MATERIAL SHOWN
####################

-- ==== Sys2Proof/Machine/Fetch.lean ====
section
/-! DEFINITION. What a failed fetch or decode comes to (R117, R118), and how the execute stream passes the access stream's
instructions (R119, R120). -/

namespace Sys2Proof.Machine

/-- A failed fetch or decode in the access stream: precise, once the execute stream has drained (R118). -/
def State.fetchTrap (s : State) (g : Group) (c : Ctx) (cause : Nat) (tval : Word) : State :=
  if c.drained then (s.updCtx g.id c.num Ctx.rejoin).takeTrap g.id c.num cause tval c.pcA c.pcA
  else s.updCtx g.id c.num (Ctx.waitForA .drain)
/-- A fetch of the execute stream that fails a check where the access stream has passed: the page has changed since (R98, R167). -/
def State.fetchTrapE (s : State) (g : Group) (c : Ctx) (cause : Nat) (tval : Word) : State :=
  let a := s.settled g c
  (s.updCtx g.id c.num fun x => { x with pcA := a.pcA, seqA := a.seqA }).takeTrap g.id c.num cause tval a.pcA c.pcE

/-- A decode trap of the context at hand (R117, R118). -/
def execDecodeTrap (cause : Nat) (s : State) : Host.Outcome State Fault Refusal :=
  match s.here? with
  | none => .fault .noContext
  | some (g, c) => .next (s.fetchTrap g c cause (s.parcelAt g c c.pcA))

/-! ### The execute stream's way through the sequence (R119, R120) -/

/-- The execute stream meets an access-stream instruction: control flow sends it where the branch entry says, any other is
passed once it is committed. -/
def Ctx.passE (c : Ctx) (i : Instr) : Ctx :=
  if i.isFlow then
    match c.queues.bq.head? with
    | some e =>
      let c1 := c.popBq.markV e.vmask 32
      { c1 with pcE := e.dest, seqE := c1.seqE + 1, waitE := none, retryE := false }
    | none => c.waitForE (.queue 8 false)
  else if c.committedTo (max c.seqP (c.seqE + 1)) then
    { c with pcE := offPtr c.pcE i.size, seqE := c.seqE + 1, seqP := max c.seqP (c.seqE + 1), waitE := none,
             retryE := false }
  else c.waitForE .commit

end Sys2Proof.Machine
end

####################

DIRECTIONS
Each line from the top of the records down to the one with "(R117, R118). -/" must be retyped exactly; include both ends and nothing else.

YOUR SOLUTION
-- ==== Sys2Proof/Machine/Fetch.lean ====
section
/-! DEFINITION. What a failed fetch or decode comes to (R117, R118), and how the execute stream passes the access stream's
instructions (R119, R120). -/

namespace Sys2Proof.Machine

/-- A failed fetch or decode in the access stream: precise, once the execute stream has drained (R118). -/
def State.fetchTrap (s : State) (g : Group) (c : Ctx) (cause : Nat) (tval : Word) : State :=
  if c.drained then (s.updCtx g.id c.num Ctx.rejoin).takeTrap g.id c.num cause tval c.pcA c.pcA
  else s.updCtx g.id c.num (Ctx.waitForA .drain)
/-- A fetch of the execute stream that fails a check where the access stream has passed: the page has changed since (R98, R167). -/
def State.fetchTrapE (s : State) (g : Group) (c : Ctx) (cause : Nat) (tval : Word) : State :=
  let a := s.settled g c
  (s.updCtx g.id c.num fun x => { x with pcA := a.pcA, seqA := a.seqA }).takeTrap g.id c.num cause tval a.pcA c.pcE

/-- A decode trap of the context at hand (R117, R118). -/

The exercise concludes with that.